Task instructions -
Each line below that contains the word "first" must be copied.

····················

-- ==== Sys2Proof/Laws/TouchOperands.lean ====
section
/-!
SUPPORT. What the operations of Machine/Operands.lean touch.
-/

namespace Sys2Proof.Machine

open Sys2Proof

theorem State.sendOut_touch (s : State) (x : Slot) :
    Touch 0x20 s (State.sendOut s x) := by
  unfold State.sendOut
  try dsimp only
  repeat' first
    | with_reducible apply Touch.refl
    | ((with_reducible apply Touch.step); rotate_left; (first
        | with_reducible apply State.setPort_touch); exact rfl)
    | ((with_reducible apply Touch.foldl); rotate_left; intro v a; try dsimp only)
    | ((with_reducible apply Touch.foldlFst); rotate_left; intro v a; try dsimp only)
    | with_reducible apply Touch.cond
    | split
    | (with_reducible apply Touch.update) <;> first
      | exact Or.inl rfl
      | with_reducible exact Or.inr rfl
      | with_reducible exact fun w => ⟨w.1, w.2, w.3, w.4, w.5, w.6, w.7, w.8, w.9, w.10⟩
      | skip

end Sys2Proof.Machine
end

····················

Exercise response -
  repeat' first
    | ((with_reducible apply Touch.step); rotate_left; (first
    | (with_reducible apply Touch.update) <;> first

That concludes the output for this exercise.